名付け親は豊臣秀吉! 鎌倉時代末期から続く老舗和菓子店
川田さんがおすすめする和菓子は、大阪・堺市の老舗店「かん袋」が誇る銘菓「くるみ餅」。「私の生まれ育った大阪泉州地域の伝統菓子。小さい頃から食べているふるさとの味です」。 名前からすると、くるみが入っているように思いますが入っていません。ではなぜ「くるみ餅」なのか。その由来を川田さんが教えてくれました。「うぐいす色のあんにお餅がくるまれているから『くるみ餅』と言うそうです」。 くるみ餅を販売している「かん袋」の歴史は古く、鎌倉時代末期に遡ります。
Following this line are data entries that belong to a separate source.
theorem sizeOverflows_eq_false_iff (p : Params) (v : Nat) : sizeOverflows p v = false ↔ v < 2 ^ p.sizeW := by
  rw [← Bool.not_eq_true, sizeOverflows_iff, Nat.not_le]

/-- The second check of R102 covers the first: adding the header makes the size no smaller. -/
theorem encOverflows_eq (p : Params) (w h : BitVec 16) :
    encOverflows p w h = sizeOverflows p (rasterSize w h + hdrSize) := by
  have covers : sizeOverflows p (rasterSize w h) = true → sizeOverflows p (rasterSize w h + hdrSize) = true := by
    simp only [sizeOverflows_iff]
    exact fun above => Nat.le_add_right_of_le above
  exact Bool.or_eq_right_iff_imp.mpr covers

theorem exec_sizeEnc (w h : BitVec 16) (s : State) :
    exec (.sizeEnc w h) s =
      .next (writeSize (sizeOverflows s.params (rasterSize w h + hdrSize)) (rasterSize w h + hdrSize) s) := by
  rw [← encOverflows_eq]
  rfl

theorem lowBits_of_lt {k v : Nat} (fits : v < 2 ^ k) : lowBits k v = BitVec.ofNat 32 v := by
  rw [lowBits, Nat.mod_eq_of_lt fits]

/-- A size that fits the size type is stored whole, without the overflow sentinel (R100). -/
theorem writeSize_of_fits {s : State} {v : Nat} (fits : v < 2 ^ s.params.sizeW) :
    writeSize (sizeOverflows s.params v) v s = { s with szOvf := false, szVal := BitVec.ofNat 32 v } := by
  simp [writeSize, (sizeOverflows_eq_false_iff _ _).mpr fits, lowBits_of_lt fits]

/-- The largest encoded size of R9. -/
theorem rasterSize_add_hdrSize_le (w h : BitVec 16) : rasterSize w h + hdrSize ≤ 0xFFFE0009 := by
  have product : w.toNat * h.toNat ≤ 65535 * 65535 :=
    Nat.mul_le_mul (Nat.le_of_lt_succ w.isLt) (Nat.le_of_lt_succ h.isLt)
  exact Nat.add_le_add_right product hdrSize

theorem encodedSize_fits {k : Nat} (wide : 32 ≤ k) (w h : BitVec 16) : rasterSize w h + hdrSize < 2 ^ k :=
  calc rasterSize w h + hdrSize ≤ 0xFFFE0009 := rasterSize_add_hdrSize_le w h
    _ < 2 ^ 32 := by decide
    _ ≤ 2 ^ k := Nat.pow_le_pow_right (by decide) wide

theorem rasterSize_fits {k : Nat} (wide : 32 ≤ k) (w h : BitVec 16) : rasterSize w h < 2 ^ k :=
  Nat.lt_of_add_right_lt (encodedSize_fits wide w h)

/-- At a width of 32 or more SIZE_DEC stores the exact product, which names no width. -/
theorem exec_sizeDec_wide {s : State} (wide : 32 ≤ s.params.sizeW) (w h : BitVec 16) :
    exec (.sizeDec w h) s = .next { s with szOvf := false, szVal := BitVec.ofNat 32 (rasterSize w h) } := by
  rw [exec_sizeDec, writeSize_of_fits (rasterSize_fits wide w h)]

theorem exec_sizeEnc_wide {s : State} (wide : 32 ≤ s.params.sizeW) (w h : BitVec 16) :
    exec (.sizeEnc w h) s = .next { s with szOvf := false, szVal := BitVec.ofNat 32 (rasterSize w h + hdrSize) } := by
  rw [exec_sizeEnc, writeSize_of_fits (encodedSize_fits wide w h)]

/-- Below a width of 32 the largest raster, 65535 by 65535, does not fit. -/
theorem largest_rasterSize_overflows {p : Params} (narrow : p.sizeW < 32) :
    sizeOverflows p (rasterSize 0xFFFF#16 0xFFFF#16) = true := by
  rw [sizeOverflows_iff]
  calc 2 ^ p.sizeW ≤ 2 ^ 31 := Nat.pow_le_pow_right (by decide) (Nat.le_of_lt_succ narrow)
    _ ≤ rasterSize 0xFFFF#16 0xFFFF#16 := by decide

theorem size_overflow_observable_iff (s : State) :
    (∃ w h t, (exec (.sizeDec w h) s = .next t ∨ exec (.sizeEnc w h) s = .next t) ∧ t.szOvf = true) ↔
      s.params.sizeW < 32 := by
  constructor
  · rintro ⟨w, h, t, ran, overflowed⟩
    by_contra notNarrow
    have wide : 32 ≤ s.params.sizeW := Nat.le_of_not_lt notNarrow
    rw [exec_sizeDec_wide wide, exec_sizeEnc_wide wide] at ran
    obtain ⟨⟨⟩⟩ | ⟨⟨⟩⟩ := ran <;> cases overflowed
  · intro narrow
    exact ⟨0xFFFF#16, 0xFFFF#16, _, .inl (exec_sizeDec ..), largest_rasterSize_overflows narrow⟩
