theorem decode_eq_ok_iff {w : Word} {i : Instr} : decode w = .ok i ↔ encode i = w :=
  ⟨encode_of_decode, fun h => h ▸ decode_encode i⟩

/-- An opcode field that is none of R37's values falls through the whole decoder. -/
theorem decode_eq_unassigned_iff {w : Word} :
    decode w = .error .unassignedOpcode ↔ opcField w ∉ ([0x01, 0x02, 0x03, 0x04, 0x05, 0x10, 0x11] : List Byte) := by
  unfold decode
  (repeat' split) <;> simp_all [requireZero_error]

/-- The must-be-0 fields of R37 by opcode: a word with an assigned opcode is illegal where one of them is not zero. -/
theorem decode_eq_nonzero_iff {w : Word} :
    decode w = .error .nonzeroMustBeZero ↔
      (opcField w ∈ ([0x02, 0x05, 0x11] : List Byte) ∧ ¬(imm16Field w = 0 ∧ imm8Field w = 0)) ∨
      (opcField w = 0x03 ∧ imm8Field w ≠ 0) ∨
      (opcField w ∈ ([0x04, 0x10] : List Byte) ∧ imm16Field w ≠ 0) := by
  unfold decode
  (repeat' split) <;> simp_all [requireZero_error]

/-- Bits 0 to 23 are the two operand fields together (R36). -/
theorem operandBits_eq_zero_iff {w : Word} : w.extractLsb' 0 24 = 0 ↔ imm16Field w = 0 ∧ imm8Field w = 0 := by
  simp only [imm16Field, imm8Field, ← BitVec.toNat_inj, BitVec.extractLsb'_toNat, Nat.shiftRight_eq_div_pow,
    BitVec.ofNat_eq_ofNat, BitVec.toNat_ofNat]
  omega

theorem toNat_mem_map_toNat {n : Nat} {b : BitVec n} {l : List (BitVec n)} : b.toNat ∈ l.map BitVec.toNat ↔ b ∈ l :=
  ⟨fun h => by
    obtain ⟨c, hc, he⟩ := List.mem_map.mp h
    exact BitVec.eq_of_toNat_eq he ▸ hc, List.mem_map_of_mem⟩

/-- The mask of a row, by its opcode. -/
def maskOfOpcode (opc : Byte) : Word :=
  if opc = 0x01 then 0xFF000000
  else if opc = 0x03 then 0xFF0000FF
  else if opc = 0x04 ∨ opc = 0x10 then 0xFFFFFF00
  else 0xFFFFFFFF

theorem maskBits_eq (i : Instr) : i.maskBits = maskOfOpcode (opcField i.matchBits) := by
  cases i <;> simp only [Instr.matchBits, Instr.maskBits] <;> decide

theorem matchBits_eq (i : Instr) : i.matchBits = packFields (opcField i.matchBits) 0 0 := by
  cases i <;> simp only [Instr.matchBits] <;> decide

theorem opcField_maskBits (i : Instr) : opcField i.maskBits = BitVec.allOnes 8 := by
  cases i <;> simp only [Instr.maskBits] <;> decide

/-- Every mask covers `W[31:24]`, so a word that a row accepts has that row's opcode (R39). -/
theorem opcField_of_accepted {w : Word} {i : Instr} (h : w &&& i.maskBits = i.matchBits) :
    opcField w = opcField i.matchBits := by
  have hand : opcField (w &&& i.maskBits) = opcField w &&& opcField i.maskBits := BitVec.extractLsb'_and
  rw [← h, hand, opcField_maskBits, BitVec.and_allOnes]

/-- Rows with one opcode are one row. -/
theorem row_eq_of_opcField_eq {i j : Instr} (h : opcField i.matchBits = opcField j.matchBits) :
    i.matchBits = j.matchBits ∧ i.maskBits = j.maskBits := by
  constructor
  · rw [matchBits_eq i, matchBits_eq j, h]
  · rw [maskBits_eq i, maskBits_eq j, h]

/-- Settles O3: the decoder is the inverse of the encoder, and every mask covers the opcode, which fixes the row. -/
theorem everyWordIsOneCommandOrIllegal : Obligations.EveryWordIsOneCommandOrIllegal := by
  refine ⟨fun w => ?_, fun w i j hi hj => ?_⟩
  · cases hd : decode w with
    | ok i =>
      refine .inl ⟨i, rfl, encode_of_decode hd, fun j hj => ?_⟩
      exact Except.ok.inj ((decode_eq_ok_iff.mpr hj).symm.trans hd)
    | error e =>
      refine .inr ⟨⟨e, rfl⟩, fun j hj => ?_⟩
      exact nomatch (decode_eq_ok_iff.mpr hj).symm.trans hd
  · have hopc := (opcField_of_accepted hi).symm.trans (opcField_of_accepted hj)
    obtain ⟨hmatch, hmask⟩ := row_eq_of_opcField_eq hopc
    exact ⟨hmatch, hmask, opcField_of_accepted hi⟩

end Sys2Proof

namespace Sys2Proof.Machine

/-- A step with a command word next runs that word. -/
theorem step_command {s : State} {w : Word} {rest : List HostEvent} (h : s.inbox = .command w :: rest) :
    step s = State.command exec { s with inbox := rest } w := by
  simp [step, State.takeEvent, h]

/-- A word the decoder refuses is answered `ILLEGAL`, with nothing else changed (R38). -/
theorem answersIllegal_of_decode_error {w : Word} {e : IllegalWord} (h : decode w = .error e) : AnswersIllegal w := by
  intro s rest hin
  rw [step_command hin, State.command, h]
  rfl

/-- Settles O5: the two reasons read off the decoder's branches, and the step of a refused word. -/
theorem illegalWordsAnswerIllegalAndChangeNothing : Obligations.IllegalWordsAnswerIllegalAndChangeNothing := by
  intro w
  refine ⟨?_, ?_, fun e h => answersIllegal_of_decode_error h⟩
  · rw [decode_eq_unassigned_iff, ← toNat_mem_map_toNat]
    rfl
  · rw [decode_eq_nonzero_iff, ← operandBits_eq_zero_iff, ← toNat_mem_map_toNat, ← toNat_mem_map_toNat,
      ← BitVec.toNat_inj (y := 0x03)]
    rfl

end Sys2Proof.Machine
end

section
/-! The recurrence as arithmetic and as linear maps over xor (spec/40_crc.md rules R56, R57, R65). -/

namespace Sys2Proof.Machine

/-! ### The recurrence over natural numbers. -/

theorem toNat_accTmp (crc : U16) (b : Byte) :
    (accTmp crc b).toNat =
      (b.toNat ^^^ crc.toNat % 2 ^ 8) ^^^ ((b.toNat ^^^ crc.toNat % 2 ^ 8) <<< 4) % 2 ^ 8 := by
  simp only [accTmp, BitVec.toNat_xor, BitVec.toNat_shiftLeft, BitVec.toNat_setWidth]

/-- The xor of the shifted values, truncated once at the end: the shifts to the right and the high byte already fit. -/
theorem toNat_acc (crc : U16) (b : Byte) :
    (acc crc b).toNat =
      ((crc.toNat >>> 8) ^^^ ((accTmp crc b).toNat <<< 8) ^^^ ((accTmp crc b).toNat <<< 3) ^^^
        ((accTmp crc b).toNat >>> 4)) % 2 ^ 16 := by
  have hcrc : (crc.toNat >>> 8) % 2 ^ 16 = crc.toNat >>> 8 :=
    Nat.mod_eq_of_lt (by rw [Nat.shiftRight_eq_div_pow]; omega)
  have htmp : ((accTmp crc b).toNat >>> 4) % 2 ^ 16 = (accTmp crc b).toNat >>> 4 :=
    Nat.mod_eq_of_lt (by rw [Nat.shiftRight_eq_div_pow]; omega)
  have hzext : ((accTmp crc b).setWidth 16).toNat = (accTmp crc b).toNat := BitVec.toNat_setWidth_of_le (by decide)
  simp only [acc, BitVec.toNat_xor, BitVec.toNat_shiftLeft, BitVec.toNat_ushiftRight, hzext, Nat.xor_mod_two_pow,
    hcrc, htmp]

/-- Settles O13: `toNat` takes each word operation to its operation on numbers, and no truncation of an 8-bit line but
that of the shift changes a value. -/
theorem accIsTheByteRecurrence : Obligations.AccIsTheByteRecurrence := by
  intro crc b
  have hlow : b.toNat ^^^ crc.toNat % 2 ^ 8 < 2 ^ 8 := Nat.xor_lt_two_pow b.isLt (Nat.mod_lt _ (by decide))
  simp only [Nat.mod_eq_of_lt hlow, ← toNat_accTmp, Nat.mod_eq_of_lt (accTmp crc b).isLt]
  exact toNat_acc crc b

/-! ### The high byte of the crc only moves down. -/

/-- The two parts of the recurrence: the high byte shifted down, and what the low byte and the operand give together. -/
theorem acc_eq_shift_xor (c : U16) (b : Byte) : acc c b = (c >>> 8) ^^^ acc 0x0000 (c.setWidth 8 ^^^ b) := by
  have htmp : accTmp 0x0000 (c.setWidth 8 ^^^ b) = accTmp c b := by simp [accTmp, BitVec.xor_comm]
  simp only [acc, htmp, BitVec.xor_assoc]
  simp

/-- R65, first identity: the extension of a byte has no high byte, so the byte may be moved into the crc. -/
theorem acc_eq_acc_xor_zero (c : U16) (b : Byte) : acc c b = acc (c ^^^ b.setWidth 16) 0x00 := by
  have hhigh : b.setWidth 16 >>> 8 = (0 : U16) := by
    apply BitVec.eq_of_toNat_eq
    simp [Nat.shiftRight_eq_div_pow]
    omega
  rw [acc_eq_shift_xor, acc_eq_shift_xor (c ^^^ _), BitVec.ushiftRight_xor_distrib, hhigh]
  simp

/-- The corner case of R60: without its high byte the crc contributes the same low part. -/
theorem acc_eq_shift_xor_acc_low (c : U16) (b : Byte) : acc c b = (c >>> 8) ^^^ acc (c &&& 0x00FF) b := by
  have hhigh : (c &&& 0x00FF) >>> 8 = 0#16 := by
    rw [BitVec.ushiftRight_and_distrib]
    exact BitVec.and_zero
  have hlow : (c &&& 0x00FF).setWidth 8 = c.setWidth 8 := by
    rw [BitVec.setWidth_and]
    exact BitVec.and_allOnes
  rw [acc_eq_shift_xor, acc_eq_shift_xor (c &&& _), hhigh, hlow, BitVec.zero_xor]
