-- ==== Sys2Proof/Certificates/Slice0/Obligations.lean ====
section
/-! DEFINITION. The statements for the provers. Each says what a command does, or what every command keeps, in the
terms of the spec's rules. Where a statement rests on a choice of the model, its docstring names the log entry. -/

open Sys2Proof Sys2Proof.Machine

/-! ### The queue of commands -/

/-- A step takes the command at the front of the queue and executes it with the rest of the queue. On an empty queue
the block idles: that clause is the model's choice (log entry 2). -/
def Obligations.StepTakesFront : Prop :=
  (∀ (c : Instr) (rest : List Instr) (s : State),
      step { s with pending := c :: rest } = exec c { s with pending := rest })
    ∧ ∀ s : State, s.pending = [] → step s = .next s

/-- Every command, in every state, is answered by a next state that leaves the waiting commands as they are: no
command of the block stops it (log entry 1). -/
def Obligations.EveryCommandAnswers : Prop :=
  ∀ (c : Instr) (s : State), ∃ t : State, exec c s = .next t ∧ t.pending = s.pending

/-! ### Service port frames (R163, R164, section 11.6) -/

/-- Every well-formed service port command is read back from the frame it is written as, and every transaction with
at least one byte spells exactly one well-formed command, whose frame it is. -/
def Obligations.FramesSpellCommands : Prop :=
  (∀ (c : Instr) (f : List Byte), c.wellFormed = true → encodeFrame c = some f → decodeFrame f = some c)
    ∧ ∀ f : List Byte, f ≠ [] → ∃ c : Instr, decodeFrame f = some c ∧ c.wellFormed = true ∧ encodeFrame c = some f

/-- R164: the checks of a write transaction's frame in their order, with the table of the twenty codes and payload
lengths of section 11.6. A failing frame replaces the response frame and changes nothing else; a frame that passes is
the command of its code and payload. -/
def Obligations.FrameChecksInOrder : Prop :=
  ∀ (f : List Byte) (s : State), f ≠ [] → s.resetN = false →
    let lengths : List (Nat × Nat) :=
      [(0x01, 1), (0x02, 1), (0x03, 0), (0x10, 10), (0x11, 2), (0x12, 0), (0x20, 1), (0x21, 5), (0x22, 1),
       (0x23, 2), (0x30, 1), (0x31, 2), (0x32, 1), (0x40, 2), (0x41, 1), (0x50, 0), (0x51, 0), (0x52, 2),
       (0x60, 0), (0x61, 0)]
    let code := (f.getD 0 0).toNat
    let length := (f.getD 1 0).toNat
    let sum := (f.map BitVec.toNat).sum % 256
    let fails (r : Byte) (check : Byte) : Prop :=
      decodeFrame f = some (.commandFrameInvalid f)
        ∧ exec (.commandFrameInvalid f) s = .next { s with port := { s.port with response := [r, 0x00, check] } }
    if f.length < 3 ∨ 32 < f.length ∨ f.length ≠ length + 3 then fails 0x02 0xFE
    else if sum ≠ 0 then fails 0x01 0xFF
    else match lengths.lookup code with
      | none => fails 0x03 0xFD
      | some n =>
        if length ≠ n then fails 0x02 0xFE
        else ∃ c : Instr, decodeFrame f = some c ∧ commandOf code ((f.drop 2).take n) = some c ∧ frameFailure f = none

/-- The service port on its bus (R162, R163, R166): which address and which bytes of a write are acknowledged; the command
taken at a STOP, which is that of the frame after the last START alone, where that START is a write to the port's own
address with neither reset asserted and no edge of RESET_N or of power-on reset follows it; and what a read transaction
returns, the response frame from its first byte and then 0xFF. The commands of the two resets leave the port as their edges
do. What the port keeps of a transaction before its STOP is the model's choice (log entry 15), and so is that RESET_N is
deasserted at the release of power-on reset (6). -/
def Obligations.BusTransactionsAreTaken : Prop :=
  ∀ (s : State) (v : BusView) (p : ServicePort) (n : Nat) (before : List BusEvent) (frame : List Byte),
    let level : BitVec 7 × Bool × Bool :=
      before.foldl (fun x e => match e with
        | .resetAsserted => (x.1, true, x.2.2)
        | .resetReleased => (x.1, false, x.2.2)
        | .powerOnAsserted => (x.1, x.2.1, true)
        | .powerOnReleased straps => (0x58 + straps.zeroExtend 7, false, false)
        | _ => x) (v.address, v.resetN, v.powerOn)
    let underReset : Prop := level.2.1 = true ∨ level.2.2 = true
    let written : List BusEvent := frame.map .byte
    let leaves (c : Instr) (edges : List BusEvent) : Prop :=
      ∃ t : State, exec c s = .next t ∧ t.busView = edges.foldl BusView.after s.busView
    s.busView = { address := s.port.address, resetN := s.resetN, powerOn := false, frame := none }
      ∧ (∀ a, s.acknowledges a = decide (s.resetN = false ∧ a = s.port.address))
      ∧ (∀ a, v.acknowledges a = decide (v.resetN = false ∧ v.powerOn = false ∧ a = v.address))
      ∧ acknowledgesByte n = decide (n < 32)
      ∧ (¬ underReset →
        v.commandAtStop (before ++ .start level.1 false :: written) = if frame = [] then none else decodeFrame frame)
      ∧ (∀ a reading, reading = true ∨ a ≠ level.1 ∨ underReset →
        v.commandAtStop (before ++ .start a reading :: written) = none)
      ∧ (∀ e, e = .resetAsserted ∨ e = .resetReleased ∨ e = .powerOnAsserted ∨ (∃ straps, e = .powerOnReleased straps) →
        v.commandAtStop (before ++ e :: written) = none)
      ∧ (v.frame = none → v.commandAtStop written = none)
      ∧ (∀ straps, leaves (.powerOnReset straps) [.powerOnAsserted, .powerOnReleased straps])
      ∧ leaves .warmResetAssert [.resetAsserted] ∧ leaves .warmResetRelease [.resetReleased]
      ∧ (p.readOut n).length = n ∧ ∀ i < n, (p.readOut n)[i]? = some (p.response.getD i 0xFF)

/-! ### Power-on reset -/

/-- R160: power-on reset empties the log, sets the next sequence number and the lost count to 0 and the mask to the
default; RESET_SEEN (COLD) is then stored with sequence number 0, and ALERT_N is deasserted. -/
def Obligations.PowerOnResetsTheLog : Prop :=
  ∀ (straps : BitVec 2) (s : State),
    ∃ t : State, exec (.powerOnReset straps) s = .next t
      ∧ t.log = { records := [{ seq := 0, event := .resetSeen false }], nextSeq := 1, lost := 0, mask := 0x0A4A,
                  alert := false }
1329(元徳元)年、和泉屋徳兵衛が「和泉屋」という商号で御餅司の店を開いたのが始まりです。 現在の屋号「かん袋」になったきっかけは、あの豊臣秀吉。安土桃山時代に秀吉が大阪城を築城する際、堺の商人納屋衆へ多額の寄付を要求しました。その御礼として、桃山御殿完成の際、商人納屋衆を呼び寄せたそう。 しかし、その時、天守閣は瓦を葺く工事中。職人が一枚一枚瓦を運び上げているのを見た徳兵衛は、これではなかなか片付かないと、餅作りで鍛えた腕力でもって瓦を取っては次から次へ屋根の上に放り上げました。 風に煽られた瓦は、まるで紙袋が舞い散るように屋根へと上がっていきます。これを見た秀吉は「かん袋(紙袋)が散る様に似ている」と、その腕の強さを称えたのです。「以後、かん袋と名付けよ」と命じられ、商号が「和泉屋」から「かん袋」に変わりました。
看板商品の「くるみ餅」ができたのは、室町時代中期。その頃堺は明(当時の中国)との勘合貿易の港として栄えていました。五代目の主人・和泉屋忠兵衛は、明から届いた農作物を利用して、塩味で挽き合わせて餅を作りました。 これをくるんで食べたことから「くるみ餅」と名付けられました。その後、ルソン(当時のフィリピン)から砂糖が輸入されたことで甘味を加え、現在の「くるみ餅」の味ができあがったのです。